Patrick Levie prolonge l’inquiétude vers l’avenir. Des jeunes confrères se demandent ouvertement s’il vaut encore la peine de rester en Belgique. « Ce sont les bons médecins qui partiront. Il va y avoir un nivellement par le bas. » Sur la question de l’accessibilité, souvent invoquée pour justifier les réformes, il retourne l’argument : de nombreux médecins sont de gros travailleurs. Si l’on continue à démotiver les médecins, à plafonner drastiquement les honoraires empêchant ainsi les investissements en matériel de pointe, il n’y aurait plus aucune incitation à travailler beaucoup et voir de nombreux patients. « La qualité des soins va diminuer.
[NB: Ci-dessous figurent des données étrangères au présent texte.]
/-- Out of reset an event comes to what it does. -/
theorem exec_event {i : Instr} {f : State → State} {s t : State} (hi : exec i s = .next (event f s))
    (hrun : s.resetHeld = false) (h : f s = t) : exec i s = .next t := by
  rw [hi, event_running hrun, h]

/-- A change of a bay is what it makes of the record as it stands. -/
theorem changeBay_congr {b : BayId} {f g : Bay → Bay} {s : State} (h : f (s.bay b) = g (s.bay b)) :
    changeBay b f s = changeBay b g s := by
  rw [changeBay_eq, changeBay_eq, h]

theorem joinQueue_eq (b : BayId) (o : Origin) (f : Bay → Bay) (s : State) : joinQueue b o f s = queued b o f s := rfl

/-! ### The pull (R5, R15) -/

theorem Bay.emptied_eq (ev : LastEvent) (y : Bay) : y.emptied ev = y.emptyRecord ev := by rfl

theorem exec_gone {b : BayId} {c : Instr} (hc : c ∈ [Instr.pull b, Instr.presenceLost b]) {s t : State}
    (hrun : s.resetHeld = false) (h : presenceGone b s = t) : exec c s = .next t := by
  simp only [List.mem_cons, List.not_mem_nil, or_false] at hc
  rcases hc with rfl | rfl
  · exact exec_event rfl hrun h
  · exact exec_event rfl hrun h

theorem presenceGone_live {b : BayId} {s : State} (h : (s.bay b).state ∈ [BayState.starting, .ready]) :
    presenceGone b s = opportunity (recompute (changeBay b (fun y => y.emptyRecord .removedLive) s)) := by
  simp only [List.mem_cons, List.not_mem_nil, or_false] at h
  rcases h with h | h <;> rw [presenceGone, h] <;> rfl

theorem presenceGone_off {b : BayId} {s : State} (h : (s.bay b).state ∈ [BayState.off, .backoff, .removable, .fault]) :
    presenceGone b s = changeBay b (fun y => y.emptyRecord .removed) s := by
  simp only [List.mem_cons, List.not_mem_nil, or_false] at h
  rcases h with h | h | h | h <;> rw [presenceGone, h] <;> rfl

/-- Settles O15: by the state the pull finds. -/
theorem pullOutcomes : Obligations.PullOutcomes := by
  intro b s hrun c hc
  have hgone := fun {t : State} => exec_gone (t := t) hc hrun
  cases h : (s.bay b).state
  case empty | settling => trivial
  case off | backoff | removable | fault => exact hgone (presenceGone_off (by rw [h]; decide))
  case starting | ready => exact hgone (presenceGone_live (by rw [h]; decide))
  case queued => exact hgone (by rw [presenceGone, h]; rfl)
  case stopping => exact hgone (by rw [presenceGone, h]; rfl)

/-! ### Presence and settling (R5–R7) -/

/-- A settle that is taken: its actions and the policy that follows, or the wait while LOADING (R6, R7). -/
def settleOne (k : Vector ProfileId 60) (t : State) (c : BayId) : State :=
  let u := changeBay c (fun y => { y with
    state := .off, code := some (k.get c), profile := k.get c, startMark := false, attempts := 0
    lastEvent := .inserted, timer := .idle }) t
  if t.loading then changeBay c (fun y => { y with timer := .settled }) t
  else if (t.bay c).startMark then
    (if t.settings.scheduler.restart = .stage then queued c .restart id u else u)
  else
    (if t.settings.scheduler.insertion = .auto then queued c .insertion id u else u)

theorem takeSettle_eq (k : Vector ProfileId 60) (t : State) (c : BayId) :
    takeSettle c (k.get c) t = settleOne k t c := rfl

/-- The settles due with that of bay `b`, taken before it (R6, log 35). -/
theorem takeSettles_due (b : BayId) (k : Vector ProfileId 60) (s : State) : takeSettles (dueBefore b) k s
    = (List.finRange 60).foldl (fun t c =>
        if decide (c < b ∧ (t.bay c).state = .settling ∧ (t.bay c).timer = .settle 0) then settleOne k t c else t)
      s := by
  unfold takeSettles
  refine congrArg (fun g => List.foldl g s (List.finRange 60)) (funext fun t => funext fun c => if_congr ?_ rfl rfl)
  simp only [dueBefore, Bool.and_eq_true, decide_eq_true_eq]
  tauto

theorem settleEnd_runs {b : BayId} {k : Vector ProfileId 60} {n : Nat} {s : State} (hs : (s.bay b).state = .settling)
    (ht : (s.bay b).timer = .settle n) :
    settleEnd b k s = settleOne k (takeSettles (dueBefore b) k s) b := by
  rw [settleEnd, hs, ht, takeSettle_eq]

/-- Settles O14: the arrival and the loss by the state they find, the settle's end by the bays due with it. -/
theorem presenceAndSettle : Obligations.PresenceAndSettle := by
  refine ⟨fun b s hrun => ⟨fun h => exec_event rfl hrun (if_pos h), fun h => exec_event rfl hrun (if_neg h),
    fun c hc => ?_⟩, fun b k n s hrun hs ht => ⟨?_, fun hnone => ?_⟩, fun b k s hrun h => ?_⟩
  · have hc' : c ∈ [Instr.pull b, Instr.presenceLost b] := by
      simp only [List.mem_cons, List.not_mem_nil, or_false] at hc ⊢
      exact hc.symm
    refine ⟨fun h => exec_gone hc' hrun ?_, fun h => exec_gone hc' hrun ?_⟩ <;> rw [presenceGone, h]
    rfl
  · refine exec_event rfl hrun ((settleEnd_runs hs ht).trans ?_)
    rw [takeSettles_due]
    rfl
  · have hsame : takeSettles (dueBefore b) k s = s := takeSettles_of_none fun c hc => by
      by_contra hdue
      simp only [dueBefore, Bool.not_eq_false, Bool.and_eq_true, decide_eq_true_eq] at hdue
      exact absurd (hnone c) (by simp [hdue, hc])
    refine exec_event rfl hrun ((settleEnd_runs hs ht).trans ?_)
    rw [hsame]
    rfl
  · refine exec_event rfl hrun ?_
    rcases settleEnd_cases b k s with hsame | ⟨hs, ⟨n, ht⟩, -⟩
    · exact hsame
    · rcases h with h | h
      · exact absurd hs h
      · exact absurd ht (h n)

/-! ### The button, DECLINE ATTENTION and CLEAR FAULT (R17–R19, R21, R79) -/

theorem takesPress_iff (x : BayState) : x.takesPress = true ↔ x ∈ [BayState.off, .queued, .ready, .fault, .backoff] := by
  cases x <;> decide

theorem noCarrier_iff (x : BayState) : x.noCarrier = true ↔ x ∈ [BayState.empty, .settling] := by
  cases x <;> decide

/-- A press is taken (R17, R18). -/
def State.TakesPress (s : State) (b : BayId) : Prop :=
  (s.bayCfg b).buttonEnabled = true ∧ (s.bay b).state ∈ [BayState.off, .queued, .ready, .fault, .backoff]

/-- A press acts as a PREPARE REMOVAL (R79). -/
def State.DirectPress (s : State) (b : BayId) : Prop :=
  s.settings.removal.action = .direct ∧ (s.bay b).owner = none

theorem takesPress_cond (s : State) (b : BayId) :
    ((s.bayCfg b).buttonEnabled && (s.bay b).state.takesPress) = true ↔ s.TakesPress b := by
  rw [Bool.and_eq_true, takesPress_iff, State.TakesPress]

theorem directPress_cond (s : State) (b : BayId) :
    (s.settings.removal.action = .direct && (s.bay b).owner.isNone) = true ↔ s.DirectPress b := by
  rw [Bool.and_eq_true, decide_eq_true_eq, Option.isNone_iff_eq_none, State.DirectPress]

theorem pressBay_attention {s : State} {b : BayId} (h : s.TakesPress b) (hd : ¬ s.DirectPress b) :
    pressBay b s = changeBay b (fun y => { y with attention := true, lastEvent := .button }) s := by
  rw [pressBay, if_pos ((takesPress_cond s b).mpr h), if_neg fun hc => hd ((directPress_cond s b).mp hc)]

theorem pressBay_direct {s : State} {b : BayId} (h : s.TakesPress b) (hd : s.DirectPress b) :
    pressBay b s = (prepareBay b (changeBay b (fun y => { y with lastEvent := .button }) s)).1 := by
  rw [pressBay, if_pos ((takesPress_cond s b).mpr h), if_pos ((directPress_cond s b).mpr hd)]

theorem pressBay_untaken {s : State} {b : BayId} (h : ¬ s.TakesPress b) : pressBay b s = s :=
  if_neg fun hc => h ((takesPress_cond s b).mp hc)

/-- The state once a press has used up the release before it (R17, log 32). -/
theorem disarmed_bay (s : State) (b : BayId) : (setBay b { s.bay b with buttonArmed := false } s).bay b
    = { s.bay b with buttonArmed := false } := bay_setBay_same ..

theorem disarmed_takesPress (s : State) (b : BayId) :
    (setBay b { s.bay b with buttonArmed := false } s).TakesPress b ↔ s.TakesPress b := by
  simp only [State.TakesPress, disarmed_bay, bayCfg_setBay]

theorem disarmed_directPress (s : State) (b : BayId) :
    (setBay b { s.bay b with buttonArmed := false } s).DirectPress b ↔ s.DirectPress b := by
  simp only [State.DirectPress, disarmed_bay]
  exact Iff.rfl

theorem press_armed {s : State} {b : BayId} (h : (s.bay b).buttonArmed = true) :
    press b s = pressBay b (setBay b { s.bay b with buttonArmed := false } s) := if_pos h

theorem press_unarmed {s : State} {b : BayId} (h : (s.bay b).buttonArmed = false) : press b s = s := by
  simp [press, h]

/-- A multi-bay request on one bay the requester may act on is answered as its action takes the bay (R143, R158). -/
theorem answers_accepted {p : Port} {s t : State} (h : s.Taking p) {b : BayId} (hmay : s.mayAct p b = true) {i : Instr}
    {code : Nat} {tag : Byte} {act : BayId → State → State × Option Result}
    (hi : exec i s = .next (request .anyPort code p tag (readBayList [1, byte b.val]) (multiBay (owned p act)) s))
    (hact : act b (hear p s) = (t, none)) : Answers i s p code tag .ok [0] t := by
  refine answers_anyPort h hi (readBayList_list (bays := [byte b.val]) (by simp) (by simp)) (multiBay_accepts ?_)
  rw [owned, if_pos (show (hear p s).mayAct p b = true from hmay), hact]

theorem answers_wrongState {p : Port} {s : State} (h : s.Taking p) {b : BayId} (hmay : s.mayAct p b = true) {i : Instr}
    {code : Nat} {tag : Byte} {act : BayId → State → State × Option Result}
    (hi : exec i s = .next (request .anyPort code p tag (readBayList [1, byte b.val]) (multiBay (owned p act)) s))
    (hact : act b (hear p s) = (hear p s, some .wrongState)) :
    Answers i s p code tag .wrongState [1, byte b.val, 7] (hear p s) := by
  refine answers_anyPort h hi (readBayList_list (bays := [byte b.val]) (by simp) (by simp))
    (multiBay_refuses (c := .wrongState) ?_)
  rw [owned, if_pos (show (hear p s).mayAct p b = true from hmay), hact]

theorem hear_bay (p : Port) (s : State) (b : BayId) : (hear p s).bay b = s.bay b := by rfl

/-- Settles O17: the press by what it finds, the two requests by the bay's state. -/
theorem buttonsAttentionAndFaults : Obligations.ButtonsAttentionAndFaults := by
  refine ⟨fun b s hrun => ⟨fun harmed htaken hdirect => ?_, fun harmed htaken hdirect => ?_, fun harmed htaken => ?_,
    fun h => exec_event rfl hrun (press_unarmed h), exec_event rfl hrun rfl⟩,
    fun p tag b s h hmay => ⟨fun hb => ?_, fun hb => ?_, fun hb => ?_, fun hb => ?_⟩⟩
  · exact exec_event rfl hrun ((press_armed harmed).trans
      (pressBay_attention ((disarmed_takesPress s b).mpr htaken) fun hd => hdirect ((disarmed_directPress s b).mp hd)))
  · exact exec_event rfl hrun ((press_armed harmed).trans
      (pressBay_direct ((disarmed_takesPress s b).mpr htaken) ((disarmed_directPress s b).mpr hdirect)))
  · exact exec_event rfl hrun ((press_armed harmed).trans
      (pressBay_untaken fun ht => htaken ((disarmed_takesPress s b).mp ht)))
  · refine answers_accepted h hmay rfl ?_
    rw [declineBay, hear_bay, if_neg fun hc => hb ((noCarrier_iff _).mp hc)]
  · refine answers_wrongState h hmay rfl ?_
    rw [declineBay, hear_bay, if_pos ((noCarrier_iff _).mpr hb)]
  · refine answers_accepted h hmay rfl ?_
    rw [clearFaultBay, hear_bay, if_pos hb]
  · refine answers_wrongState h hmay rfl ?_
    rw [clearFaultBay, hear_bay, if_neg hb]

/-! ### Trips and the ends of the windows (R41–R47) -/

theorem exec_trip {b : BayId} {c : Instr} (hc : c ∈ [Instr.startTrip b, Instr.runTrip b]) {s t : State}
    (hrun : s.resetHeld = false) (h : tripBay b s = t) : exec c s = .next t := by
  simp only [List.mem_cons, List.not_mem_nil, or_false] at hc
  rcases hc with rfl | rfl
  · exact exec_event rfl hrun h
  · exact exec_event rfl hrun h

theorem tripBay_unpowered {b : BayId} {s : State} (h : (s.bay b).state ∉ [BayState.starting, .ready]) :
    tripBay b s = s := by
  unfold tripBay
  split
  · next hs => exact absurd (by rw [hs]; decide) h
  · next hs => exact absurd (by rw [hs]; decide) h
  · rfl

theorem surgeEnd_idle {b : BayId} {s : State} (h : (s.bay b).state ≠ .starting ∨ ∀ n, (s.bay b).timer ≠ .surge n) :
    surgeEnd b s = s := by
  unfold surgeEnd
  split
  · next n hs ht => exact (h.elim (absurd hs) fun h => absurd ht (h n))
  · rfl

theorem backoffEnd_idle {b : BayId} {s : State}
    (h : (s.bay b).state ≠ .backoff ∨ ∀ n, (s.bay b).timer ≠ .backoff n) : backoffEnd b s = s := by
  unfold backoffEnd
  split
  · next n hs ht => exact (h.elim (absurd hs) fun h => absurd ht (h n))
  · rfl

theorem stopEnd_idle {b : BayId} {s : State} (h : (s.bay b).state ≠ .stopping ∨ ∀ n, (s.bay b).timer ≠ .stop n) :
    stopEnd b s = s := by
  unfold stopEnd
  split
  · next n hs ht => exact (h.elim (absurd hs) fun h => absurd ht (h n))
  · rfl

theorem stopEnd_runs {b : BayId} {n : Nat} {s : State} (hs : (s.bay b).state = .stopping)
    (ht : (s.bay b).timer = .stop n) : stopEnd b s
    = if (s.bay b).removalIntended then enterRemovable b (s.bay b).wasPowered s
      else if (s.bay b).requeue then
        joinQueue b ((s.bay b).origin.getD .restore) (fun y => { y with lastEvent := .queued, requeue := false }) s
      else changeBay b (fun y => { y with
        state := .off, origin := none, lastEvent := .stopped, timer := .idle }) s := by
  rw [stopEnd, hs, ht]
L’accessibilité que l’on offre parce qu’on est correctement rémunéré et performant par la qualité de l’équipement et le temps consacré par patient, disparaîtra si on nous impose des tarifs dérisoires. »
Pour les deux ORL, le paradoxe est là, entier : vouloir élargir l’accès aux soins tout en comprimant les revenus de ceux qui les dispensent jusqu’à rendre la profession peu qualitative, peu rentable et peu attractive, risque bien d’aboutir à l’effet inverse.









Derniers commentaires
marc brosens
14 juillet 2026L’ACA est une invention des spécialistes pour mieux résoudre le problèmes du remboursement des consultations pour les différents spécialistes en médecine . Les discussions se font autour de la table à l’inami avec les syndicats comme représentants de nous, les spécialistes. Je suis très curieux quels résultats nous allons obtenir pour une fois que nous avions eu tout en main dès le début.
Francois Planchon
14 juillet 2026Quand je lis ce texte, UNE solution dans les négociations me paraît évidente : la profession doit chiffrer en minutes nécessaires pour un travail humain le temps moyen pour chaque acte, et défendre ce timing sans céder...
Ensuite, la rémunération horaire doit correspondre au degré de qualification, ET être indexée et revalorisée comme les salaires : c'est ce qui doit revenir aux prestataires... APRES avoir déduit les coûts ajoutés pour le matériel, la location etc...
Pas question de céder quoi que ce soit à ce calcul, dont les arguments sont opposables chiffres raisonnables en main , ET rendus publics...
Trop simple ?
Si on prend le calcul inverse, càd partir d'un chiffre pour ensuite avoir des déductions négociées... on sera toujours le dindon de la mauvaise farce !
Pour suggestion...
Et si on n'obtient pas ce minimum : on émigre... et le pays non accueillant "se démerde"... car les soignants ont la chance d'être demandés et en pénurie dans beaucoup de pays !
Charles PARMENTIER
13 juillet 2026Sans médecins, pas de soins, il n'ya qu'une seule solution, faire front a l'unisson
Vincent ROBERT
13 juillet 2026Il est clair que VDB est un frustré, qui donne l’impression de réfléchir, mais ne voit pas (ou fait semblant de ne pas voir) plus loin que le bout de son nez….
À côté de ça, 85% des médecins sont conventionnés…..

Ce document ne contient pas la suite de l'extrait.